Bug 235700

Summary: oce(4) driver causes fatal trap 12 on boot with emulex 10gbe nic
Product: Base System Reporter: Sajeev Ramasamy <thorion3006>
Component: kernAssignee: freebsd-net (Nobody) <net>
Status: Closed FIXED    
Severity: Affects Many People CC: freqlabs, hselasky, jpaetzel, ryan, venkatduvvuru.ml
Priority: --- Keywords: crash, needs-qa, patch, regression
Version: 11.2-STABLEFlags: freqlabs: mfc-stable12+
freqlabs: mfc-stable11+
Hardware: amd64   
OS: Any   
Attachments:
Description Flags
Fatal 12 error log
none
Fix panic in OCE
none
Bounds check array accesses in oce driver none

Description Sajeev Ramasamy 2019-02-12 16:19:38 UTC
Created attachment 201962 [details]
Fatal 12 error log

The new oce(4) drivers include from version 11.2 and above causes boot panic with emulex 10gbe nic. The driver included in 11.1-STABLE release works without any issues. So please kindly rollback the driver to the version included in 11.1-STABLE release.
Comment 1 Ryan Moeller 2019-02-15 18:43:29 UTC
Created attachment 202047 [details]
Fix panic in OCE

I also experienced this issue, and came up with a patch that solved the panic. That machine is currently in pieces waiting for a replacement motherboard, but I think this was the change I applied.
Comment 2 Sajeev Ramasamy 2019-02-23 11:58:20 UTC
(In reply to Ryan Moeller from comment #1)
Hey, sorry for the late reply. Thanks for your patch, but that line is no longer present in the new file.
Comment 3 Ryan Moeller 2019-02-23 19:45:04 UTC
Created attachment 202296 [details]
Bounds check array accesses in oce driver

My machine is operational again. Here is the actual patch that applies to HEAD. The same idea applies to 12 and 11 as well, though maybe on different line numbers.
Comment 4 Sajeev Ramasamy 2019-02-24 15:58:11 UTC
(In reply to Ryan Moeller from comment #3)
Hey, sorry to bother you again, but i'm not able to find those lines in 11.2-RELEASE version. https://github.com/freebsd/freebsd/blob/release/11.2.0/sys/dev/oce/oce_if.c
Comment 5 Ryan Moeller 2019-02-24 16:54:48 UTC
(In reply to Sajeev Ramasamy from comment #4)
Ah I see the confusion.

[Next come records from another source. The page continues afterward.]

/-- R147: a correction is of the lane of a DQ bit of a device. -/
def LaneHit.onLane (h : LaneHit) (x : Loc) (dev dq : Nat) : Bool :=
  h.rank == rankKey x.chan x.chRank && h.sub == x.sub && h.dev == dev && h.dq == dq

/-- R147: corrections of one rank on one device and DQ bit, in at least two rows, within one second. Whether this one completes a case. It
recurs where the rank's last retrain for a lane case, at last, is less than an hour ago, whichever device and DQ bit that case was of
(DESIGN CHOICE, log entry 107). -/
def Dev.laneCount (d : Dev) (x : Loc) (dev dq : Nat) (last : Option Nat) : Bool × Dev :=
  let rk := rankKey x.chan x.chRank
  let l := (d.mch.lanes.filter (fun h => d.now < h.time + 1000000000)) ++ [⟨rk, x.sub, dev, dq, x.rowOfRank, d.now⟩]
  let same := l.filter (fun h => h.onLane x dev dq)
  let t := d.laneThr
  if t != 0 && t ≤ same.length && same.any (fun h => h.row != x.rowOfRank) then
    let again := match last with
      | some a => decide (d.now < a + 3600000000000)
      | none => false
    let d := { d with mch := { d.mch with lanes := l.filter (fun h => !h.onLane x dev dq) } }.setFlag (fMCH_ECC_STS_LANEEVT x.chan) true
    let d := d.raise { src := srcMch x.chan 4, sev := if again then 3 else 1, obj := x.chan, aux0 := dev * 4 + dq }
    (true, (d.updRank rk (fun r => { r with laneRetrainAt := some d.now })).retrainAt x.chan x.chRank none)
  else (false, { d with mch := { d.mch with lanes := l } })

/-! ### Error records (R148) -/

/-- The four words of Table 6.5. -/
def errorRecord (x : Loc) (kind dev mask source l : Nat) (dpa : Option Nat) (head time : Nat) : List Nat :=
  [kind + x.chan * 2 ^ 3 + x.sub * 2 ^ 8 + x.chRank * 2 ^ 9 + x.bg * 2 ^ 12 + x.bank * 2 ^ 15 + x.row * 2 ^ 17 + x.col * 2 ^ 34 +
     dev * 2 ^ 41 + mask * 2 ^ 45 + source * 2 ^ 53,
   64 * l,
   (match dpa with | some a => a + 2 ^ 46 + (if source = 0 then head * 2 ^ 47 else 0) | none => 0),
   time]

/-- The severity-C record of a corrected line, its counters, and the scrubber's follow-up (R138, R146 to R148). The record of the correction
that completes a lane case of R147 has KIND 2 (DESIGN CHOICE, log entry 83). -/
def Dev.eccCorrected (d : Dev) (l source : Nat) (dpa : Option Nat) (head dev mask : Nat) (devs : List (Nat × Nat)) (marked inj : Bool) : Dev :=
  let x := d.locOf (64 * l)
  let d := ((d.rowCount x (devs.map (·.1))).bankCount x)
  let last := (d.rankOf (rankKey x.chan x.chRank)).laneRetrainAt
  let r := (devs.flatMap (fun e => (bitsOf 4 e.2).map (fun q => (e.1, q)))).foldl
    (fun (r : Bool × Dev) e => let u := r.2.laneCount x e.1 e.2 last; (r.1 || u.1, u.2)) (false, d)
  let d := r.2
  let kind := if marked then 4 else if r.1 then 2 else if popCount 8 mask = 1 then 0 else 1
  let d := d.raise { src := srcMch x.chan 0, sev := 1, obj := x.chan, inj := inj,
                     raw := some (errorRecord x kind dev mask source l dpa head d.now) }
  if source = 6 then d else { d with mch := { d.mch with scrubQ := d.mch.scrubQ ++ [l] } }

/-- R379: a DIMM or channel is declared failed: its slots leave service. -/
def Dev.declareFailed (d : Dev) (ch : Nat) (slots : List Nat) (code : Nat) : Dev :=
  let d := slots.foldl (fun d s => d.setOut s true) d
  d.raise { src := srcMch ch 5, sev := 3, code := code, obj := slots.headD (2 * ch) }

/-- The record of an uncorrectable line, and R379's count of them on a rank. -/
def Dev.eccBad (d : Dev) (l source : Nat) (dpa : Option Nat) (head : Nat) (inj : Bool) : Dev :=
  let x := d.locOf (64 * l)
  let d := d.bumpSat (fMCH_ECC_STS_UE x.chan) 1
  let d := d.raise { src := srcMch x.chan 1, sev := 2, obj := x.chan, inj := inj,
                     raw := some (errorRecord x 3 15 0 source l dpa head d.now) }
  let rk := rankKey x.chan x.chRank
  let u := (d.mch.ues.filter (fun e => d.now < e.2.2 + 100000)) ++ [(rk, x.row, d.now)]
  let d := { d with mch := { d.mch with ues := u } }
  let mine := u.filter (fun e => e.1 == rk)
  if 16 ≤ mine.length && mine.any (fun e => e.2.1 != x.row) && !d.slotOut x.slot then d.declareFailed x.chan [x.slot] 1 else d

/-! ### Reading and storing a codeword -/

/-- What a read of MPA line l finds: uncorrectable on an out slot (Table 17.5), else what the decoder makes of it. -/
def Acc.rdRaw (a : Acc) (l : Nat) : Decoded :=
  if a.dev.lineOut l then .bad else rsDecode (a.line l) (a.dev.bankMark (a.dev.locOf (64 * l)))

/-- Line l holds what an injection wrote there (R383). -/
def Acc.injected (a : Acc) (l : Nat) : Bool := a.dev.mch.inj.any (fun e => e.1 == l && e.2 == a.line l)

/-- A read of metadata or of a line at rest: its corrections and errors are counted and recorded under a source row of
Table 5.3; the data, or the poison reason (1 for an uncorrectable line). -/
def Acc.rdStored (a : Acc) (l source : Nat) (dpa : Option Nat) : Sum Nat Nat × Acc :=
  match a.rdRaw l with
  | .clean v => (.inl v, a)
  | .marker r => (.inr r, a)
  | .corrected v dv ms dq m => (.inl v, a.upd (fun d => d.eccCorrected l source dpa 0 dv ms dq m (a.injected l)))
  | .bad =>
    if a.dev.lineOut l then (.inr poisonMedia, a) else (.inr poisonMedia, a.upd (fun d => d.eccBad l source dpa 0 (a.injected l)))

Those lines are in stable/11, but not in 11.2-release.
https://github.com/freebsd/freebsd/blob/stable/11/sys/dev/oce/oce_if.c#L2392-L2395
Comment 6 Ryan Moeller freebsd_committer freebsd_triage 2021-03-30 15:06:55 UTC
Fixed in main, stable/13:

commit 3582828053556ca0e05ed9aab3e78008a0595e09
Author: Alexander Motin <mav@FreeBSD.org>
Date:   Tue May 28 18:32:04 2019 +0000

    Fix array out of bound panic introduced in r306219.
    
    As I see, different NICs in different configurations may have different
    numbers of TX and RX queues.  The code was assuming 1:1 mapping between
    event queues (interrupts) and TX/RX queues.  Since number of interrupts
    is set to maximum of TX and RX queues, when those two are different, the
    system is doomed.
    
    I have no documentation or deep knowledge about this hardware, so this
    change is based on general observations and code reading.  If some of my
    guesses are wrong, please do better.  I just confirmed HP NC550SFP NICs
    are working now.
    
    MFC after:      2 weeks
    Sponsored by:   iXsystems, Inc.

Notes:
    svn path=/head/; revision=348332

Fixed in stable/12: 24a556b1dd7481cfac036d5138bbbfa1bde832b4 (r348888)
Fixed in stable/11: a42a0b77f0de636a91f79fa2fde8a507d88b79b7
Comment 7 Ryan Moeller freebsd_committer freebsd_triage 2021-03-30 15:14:37 UTC
I'm calling this done. It's too late for any 11.x releases and it's already been shipped in 12.1 and 12.2 release and will be in 13.0 release.